Exercise aim: Given the material below, output exactly the lines from the line with "def execWqResume (q" to the line with "if q < 1024 ∧ (w.state", both ends included, and no other lines.

Records for the exercise:
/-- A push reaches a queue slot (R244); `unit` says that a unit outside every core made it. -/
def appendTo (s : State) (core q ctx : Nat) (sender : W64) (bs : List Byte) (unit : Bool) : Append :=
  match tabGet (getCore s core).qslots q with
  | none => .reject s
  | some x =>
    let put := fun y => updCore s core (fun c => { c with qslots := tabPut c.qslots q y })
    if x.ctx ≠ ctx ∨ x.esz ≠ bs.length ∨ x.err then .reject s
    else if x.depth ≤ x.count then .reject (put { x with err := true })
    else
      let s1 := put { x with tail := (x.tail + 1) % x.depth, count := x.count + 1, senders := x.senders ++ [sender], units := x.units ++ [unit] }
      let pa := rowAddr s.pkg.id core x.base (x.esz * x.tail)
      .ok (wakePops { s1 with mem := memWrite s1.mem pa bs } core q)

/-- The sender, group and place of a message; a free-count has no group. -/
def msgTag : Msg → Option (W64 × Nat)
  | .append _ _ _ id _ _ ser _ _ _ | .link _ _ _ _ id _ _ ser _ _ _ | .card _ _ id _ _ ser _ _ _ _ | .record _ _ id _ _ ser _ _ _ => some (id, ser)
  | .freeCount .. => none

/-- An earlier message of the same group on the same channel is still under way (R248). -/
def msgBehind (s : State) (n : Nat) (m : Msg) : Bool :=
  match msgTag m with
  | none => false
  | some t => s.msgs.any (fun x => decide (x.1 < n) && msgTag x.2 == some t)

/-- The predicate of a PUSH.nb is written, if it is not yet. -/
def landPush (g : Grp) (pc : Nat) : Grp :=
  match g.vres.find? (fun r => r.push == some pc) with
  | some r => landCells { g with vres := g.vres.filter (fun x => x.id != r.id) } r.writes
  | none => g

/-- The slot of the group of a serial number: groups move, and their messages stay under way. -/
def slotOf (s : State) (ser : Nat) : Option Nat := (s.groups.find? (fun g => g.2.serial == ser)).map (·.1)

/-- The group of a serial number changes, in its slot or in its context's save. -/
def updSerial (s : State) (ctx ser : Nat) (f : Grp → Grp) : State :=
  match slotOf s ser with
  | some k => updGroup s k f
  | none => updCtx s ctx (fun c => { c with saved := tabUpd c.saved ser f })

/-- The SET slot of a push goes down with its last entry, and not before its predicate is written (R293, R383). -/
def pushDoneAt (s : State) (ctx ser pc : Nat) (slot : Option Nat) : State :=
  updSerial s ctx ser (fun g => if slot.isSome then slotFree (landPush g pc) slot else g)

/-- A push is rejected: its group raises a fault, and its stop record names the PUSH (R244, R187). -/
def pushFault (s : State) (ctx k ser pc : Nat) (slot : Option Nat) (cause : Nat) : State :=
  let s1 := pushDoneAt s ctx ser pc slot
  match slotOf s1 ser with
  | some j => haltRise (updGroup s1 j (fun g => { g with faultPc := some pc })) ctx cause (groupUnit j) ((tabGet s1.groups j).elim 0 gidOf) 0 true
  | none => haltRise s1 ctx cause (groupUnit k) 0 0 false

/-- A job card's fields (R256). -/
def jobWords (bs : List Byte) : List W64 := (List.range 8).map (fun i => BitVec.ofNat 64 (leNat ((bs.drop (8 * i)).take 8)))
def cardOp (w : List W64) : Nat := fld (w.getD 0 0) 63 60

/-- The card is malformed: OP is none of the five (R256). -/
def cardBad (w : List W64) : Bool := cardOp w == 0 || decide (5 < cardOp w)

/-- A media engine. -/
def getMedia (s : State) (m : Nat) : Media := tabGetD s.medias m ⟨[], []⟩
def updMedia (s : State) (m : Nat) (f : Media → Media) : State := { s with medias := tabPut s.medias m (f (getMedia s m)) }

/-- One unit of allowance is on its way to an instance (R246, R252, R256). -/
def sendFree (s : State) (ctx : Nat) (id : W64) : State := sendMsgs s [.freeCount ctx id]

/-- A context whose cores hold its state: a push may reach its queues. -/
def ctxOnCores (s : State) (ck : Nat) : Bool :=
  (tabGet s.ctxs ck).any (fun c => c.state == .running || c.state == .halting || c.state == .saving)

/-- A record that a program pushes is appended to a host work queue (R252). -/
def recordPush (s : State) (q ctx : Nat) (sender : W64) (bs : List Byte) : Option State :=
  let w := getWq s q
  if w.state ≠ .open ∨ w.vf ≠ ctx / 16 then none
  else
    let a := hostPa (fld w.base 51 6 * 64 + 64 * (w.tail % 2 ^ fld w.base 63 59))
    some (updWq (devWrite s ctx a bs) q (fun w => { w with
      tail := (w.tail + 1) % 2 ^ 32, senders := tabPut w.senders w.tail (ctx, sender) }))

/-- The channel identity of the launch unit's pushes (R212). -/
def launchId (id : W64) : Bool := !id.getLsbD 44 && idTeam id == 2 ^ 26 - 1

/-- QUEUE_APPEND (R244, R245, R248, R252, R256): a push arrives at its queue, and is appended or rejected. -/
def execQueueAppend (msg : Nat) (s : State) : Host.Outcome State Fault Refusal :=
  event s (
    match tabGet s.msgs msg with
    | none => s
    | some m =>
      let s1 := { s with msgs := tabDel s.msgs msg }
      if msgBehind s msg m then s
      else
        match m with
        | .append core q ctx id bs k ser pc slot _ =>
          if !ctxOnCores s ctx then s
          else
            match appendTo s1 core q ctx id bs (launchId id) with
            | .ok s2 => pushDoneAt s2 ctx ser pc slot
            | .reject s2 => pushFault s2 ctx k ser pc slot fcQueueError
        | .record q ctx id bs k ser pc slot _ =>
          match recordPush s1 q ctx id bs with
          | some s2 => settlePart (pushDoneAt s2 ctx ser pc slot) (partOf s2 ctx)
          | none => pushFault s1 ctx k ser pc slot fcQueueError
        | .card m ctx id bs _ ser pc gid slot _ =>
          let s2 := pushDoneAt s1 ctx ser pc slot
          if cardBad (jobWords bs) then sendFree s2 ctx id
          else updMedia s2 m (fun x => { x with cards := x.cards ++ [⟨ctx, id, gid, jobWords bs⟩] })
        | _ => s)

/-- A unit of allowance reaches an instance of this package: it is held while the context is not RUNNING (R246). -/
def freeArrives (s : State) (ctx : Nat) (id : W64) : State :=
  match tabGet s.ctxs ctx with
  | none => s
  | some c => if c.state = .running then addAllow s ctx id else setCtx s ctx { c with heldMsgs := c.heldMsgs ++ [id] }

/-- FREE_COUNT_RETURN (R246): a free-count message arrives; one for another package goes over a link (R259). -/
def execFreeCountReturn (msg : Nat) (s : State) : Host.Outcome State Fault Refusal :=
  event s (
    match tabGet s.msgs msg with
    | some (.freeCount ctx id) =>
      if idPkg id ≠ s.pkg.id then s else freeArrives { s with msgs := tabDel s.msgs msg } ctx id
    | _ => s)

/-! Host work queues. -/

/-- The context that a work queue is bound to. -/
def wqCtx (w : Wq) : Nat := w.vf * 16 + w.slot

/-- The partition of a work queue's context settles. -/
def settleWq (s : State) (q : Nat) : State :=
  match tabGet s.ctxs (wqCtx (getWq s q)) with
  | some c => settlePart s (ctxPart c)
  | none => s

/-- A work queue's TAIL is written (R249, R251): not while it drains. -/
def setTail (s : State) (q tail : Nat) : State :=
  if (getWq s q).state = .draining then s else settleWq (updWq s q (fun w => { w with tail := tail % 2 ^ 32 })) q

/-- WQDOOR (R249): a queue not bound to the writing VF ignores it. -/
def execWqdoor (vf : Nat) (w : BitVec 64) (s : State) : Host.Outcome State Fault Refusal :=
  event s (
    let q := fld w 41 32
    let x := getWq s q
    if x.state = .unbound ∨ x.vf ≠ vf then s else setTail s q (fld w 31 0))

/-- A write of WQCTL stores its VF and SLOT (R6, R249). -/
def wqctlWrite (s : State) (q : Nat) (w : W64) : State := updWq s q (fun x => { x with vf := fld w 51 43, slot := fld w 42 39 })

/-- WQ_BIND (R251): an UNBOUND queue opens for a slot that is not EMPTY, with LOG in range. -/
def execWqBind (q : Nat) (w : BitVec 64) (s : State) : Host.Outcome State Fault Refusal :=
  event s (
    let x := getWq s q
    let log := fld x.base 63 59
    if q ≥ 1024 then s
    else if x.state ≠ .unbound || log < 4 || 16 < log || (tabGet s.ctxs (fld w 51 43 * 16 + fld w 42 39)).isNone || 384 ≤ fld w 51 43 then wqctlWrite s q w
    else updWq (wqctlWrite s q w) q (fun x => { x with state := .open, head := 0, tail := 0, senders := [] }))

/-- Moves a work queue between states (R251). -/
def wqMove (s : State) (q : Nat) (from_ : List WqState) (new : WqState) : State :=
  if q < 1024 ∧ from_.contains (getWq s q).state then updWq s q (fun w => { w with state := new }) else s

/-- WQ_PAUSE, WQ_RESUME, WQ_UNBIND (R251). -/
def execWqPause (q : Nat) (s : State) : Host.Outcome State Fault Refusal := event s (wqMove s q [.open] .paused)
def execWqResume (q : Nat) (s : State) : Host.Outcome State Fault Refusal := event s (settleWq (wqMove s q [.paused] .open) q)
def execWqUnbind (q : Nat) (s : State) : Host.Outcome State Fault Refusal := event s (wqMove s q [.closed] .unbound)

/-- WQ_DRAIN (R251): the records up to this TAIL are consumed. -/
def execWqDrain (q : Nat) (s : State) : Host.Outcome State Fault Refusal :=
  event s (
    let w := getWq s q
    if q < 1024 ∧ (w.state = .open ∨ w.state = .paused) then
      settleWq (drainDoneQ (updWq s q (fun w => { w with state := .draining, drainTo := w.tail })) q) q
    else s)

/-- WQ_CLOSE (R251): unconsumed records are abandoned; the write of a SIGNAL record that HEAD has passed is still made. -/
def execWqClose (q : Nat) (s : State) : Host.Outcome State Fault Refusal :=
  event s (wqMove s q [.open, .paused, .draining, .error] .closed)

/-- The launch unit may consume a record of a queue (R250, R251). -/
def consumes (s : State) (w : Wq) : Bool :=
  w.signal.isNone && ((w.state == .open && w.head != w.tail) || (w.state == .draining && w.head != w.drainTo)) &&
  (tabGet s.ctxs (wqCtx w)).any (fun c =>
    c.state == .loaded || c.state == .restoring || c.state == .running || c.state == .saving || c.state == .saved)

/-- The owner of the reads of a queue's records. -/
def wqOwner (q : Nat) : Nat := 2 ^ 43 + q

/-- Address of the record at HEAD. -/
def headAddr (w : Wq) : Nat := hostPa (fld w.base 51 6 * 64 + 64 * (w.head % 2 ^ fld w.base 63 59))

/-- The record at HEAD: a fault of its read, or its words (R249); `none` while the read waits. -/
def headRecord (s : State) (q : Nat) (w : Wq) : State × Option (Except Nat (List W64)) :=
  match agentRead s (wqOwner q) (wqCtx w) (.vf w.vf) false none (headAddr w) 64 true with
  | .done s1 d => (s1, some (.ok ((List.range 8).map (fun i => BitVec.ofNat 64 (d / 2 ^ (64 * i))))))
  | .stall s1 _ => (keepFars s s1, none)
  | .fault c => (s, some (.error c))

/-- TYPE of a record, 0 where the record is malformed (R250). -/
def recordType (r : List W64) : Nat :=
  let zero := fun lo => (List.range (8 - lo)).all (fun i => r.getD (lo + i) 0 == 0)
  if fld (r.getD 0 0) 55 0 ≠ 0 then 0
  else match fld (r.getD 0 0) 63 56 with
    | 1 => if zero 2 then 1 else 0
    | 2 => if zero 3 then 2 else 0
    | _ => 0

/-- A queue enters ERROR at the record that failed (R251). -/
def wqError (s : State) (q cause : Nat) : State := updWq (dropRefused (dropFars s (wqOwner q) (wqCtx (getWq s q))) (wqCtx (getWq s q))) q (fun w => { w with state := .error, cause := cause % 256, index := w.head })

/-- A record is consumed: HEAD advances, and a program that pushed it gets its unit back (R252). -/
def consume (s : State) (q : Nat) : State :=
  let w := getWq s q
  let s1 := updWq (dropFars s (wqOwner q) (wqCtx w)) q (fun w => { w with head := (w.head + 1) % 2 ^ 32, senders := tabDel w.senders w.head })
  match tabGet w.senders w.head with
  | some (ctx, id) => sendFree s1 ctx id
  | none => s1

--

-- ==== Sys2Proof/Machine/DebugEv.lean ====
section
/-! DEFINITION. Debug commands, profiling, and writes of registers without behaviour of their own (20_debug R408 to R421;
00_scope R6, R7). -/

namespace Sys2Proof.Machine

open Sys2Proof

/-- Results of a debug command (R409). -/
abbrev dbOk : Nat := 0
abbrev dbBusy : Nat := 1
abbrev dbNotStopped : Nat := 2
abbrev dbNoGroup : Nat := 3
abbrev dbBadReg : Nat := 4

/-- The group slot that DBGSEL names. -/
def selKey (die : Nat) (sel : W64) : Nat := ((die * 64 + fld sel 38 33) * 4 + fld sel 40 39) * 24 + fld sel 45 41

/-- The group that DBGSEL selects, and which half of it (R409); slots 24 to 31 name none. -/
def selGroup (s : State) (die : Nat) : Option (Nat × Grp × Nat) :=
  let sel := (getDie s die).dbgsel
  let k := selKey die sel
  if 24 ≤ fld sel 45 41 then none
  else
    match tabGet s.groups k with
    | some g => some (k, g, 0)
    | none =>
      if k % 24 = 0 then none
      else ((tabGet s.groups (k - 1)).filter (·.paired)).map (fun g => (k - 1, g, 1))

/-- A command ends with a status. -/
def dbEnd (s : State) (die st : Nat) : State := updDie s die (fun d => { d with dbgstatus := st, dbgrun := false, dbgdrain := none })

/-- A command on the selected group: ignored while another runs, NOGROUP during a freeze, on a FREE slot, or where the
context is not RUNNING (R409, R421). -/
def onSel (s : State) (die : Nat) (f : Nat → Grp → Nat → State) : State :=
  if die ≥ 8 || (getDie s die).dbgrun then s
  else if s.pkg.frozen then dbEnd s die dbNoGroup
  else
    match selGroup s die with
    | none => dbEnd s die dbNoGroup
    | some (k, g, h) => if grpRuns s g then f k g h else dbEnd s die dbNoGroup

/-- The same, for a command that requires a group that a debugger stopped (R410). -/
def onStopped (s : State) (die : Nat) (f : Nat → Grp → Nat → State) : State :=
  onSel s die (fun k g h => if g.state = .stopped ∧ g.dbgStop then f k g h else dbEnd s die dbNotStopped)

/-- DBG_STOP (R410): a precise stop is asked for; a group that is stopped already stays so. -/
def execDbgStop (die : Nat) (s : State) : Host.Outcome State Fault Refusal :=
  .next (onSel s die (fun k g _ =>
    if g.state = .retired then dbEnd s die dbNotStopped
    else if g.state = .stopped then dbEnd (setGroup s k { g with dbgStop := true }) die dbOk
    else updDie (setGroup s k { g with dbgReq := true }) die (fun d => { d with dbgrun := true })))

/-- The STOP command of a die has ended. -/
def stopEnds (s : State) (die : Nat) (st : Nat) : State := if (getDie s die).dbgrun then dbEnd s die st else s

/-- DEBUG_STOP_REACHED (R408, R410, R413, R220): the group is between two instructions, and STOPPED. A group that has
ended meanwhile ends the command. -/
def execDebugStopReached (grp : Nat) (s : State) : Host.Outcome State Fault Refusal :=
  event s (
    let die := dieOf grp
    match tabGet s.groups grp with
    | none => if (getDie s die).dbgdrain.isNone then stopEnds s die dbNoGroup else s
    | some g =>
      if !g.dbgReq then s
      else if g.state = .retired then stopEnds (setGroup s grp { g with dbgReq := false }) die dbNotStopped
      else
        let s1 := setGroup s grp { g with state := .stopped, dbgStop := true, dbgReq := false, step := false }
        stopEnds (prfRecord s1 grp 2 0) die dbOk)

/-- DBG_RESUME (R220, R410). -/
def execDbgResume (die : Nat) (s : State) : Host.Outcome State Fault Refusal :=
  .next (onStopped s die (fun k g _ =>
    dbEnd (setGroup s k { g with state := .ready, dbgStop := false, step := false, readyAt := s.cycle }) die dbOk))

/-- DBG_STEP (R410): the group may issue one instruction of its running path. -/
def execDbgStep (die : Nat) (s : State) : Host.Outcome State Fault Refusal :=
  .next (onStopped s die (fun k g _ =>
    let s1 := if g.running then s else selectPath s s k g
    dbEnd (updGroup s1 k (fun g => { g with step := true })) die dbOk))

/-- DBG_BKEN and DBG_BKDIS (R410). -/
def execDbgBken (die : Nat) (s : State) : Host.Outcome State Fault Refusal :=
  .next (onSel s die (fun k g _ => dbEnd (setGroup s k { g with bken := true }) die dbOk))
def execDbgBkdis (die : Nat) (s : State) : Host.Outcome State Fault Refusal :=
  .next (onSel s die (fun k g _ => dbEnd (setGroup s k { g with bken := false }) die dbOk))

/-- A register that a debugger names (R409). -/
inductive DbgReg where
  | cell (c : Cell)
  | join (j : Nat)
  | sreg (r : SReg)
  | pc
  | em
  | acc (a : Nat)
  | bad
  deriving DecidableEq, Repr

Task output:
def execWqResume (q : Nat) (s : State) : Host.Outcome State Fault Refusal := event s (settleWq (wqMove s q [.paused] .open) q)
def execWqUnbind (q : Nat) (s : State) : Host.Outcome State Fault Refusal := event s (wqMove s q [.closed] .unbound)

/-- WQ_DRAIN (R251): the records up to this TAIL are consumed. -/
def execWqDrain (q : Nat) (s : State) : Host.Outcome State Fault Refusal :=
  event s (
    let w := getWq s q
    if q < 1024 ∧ (w.state = .open ∨ w.state = .paused) then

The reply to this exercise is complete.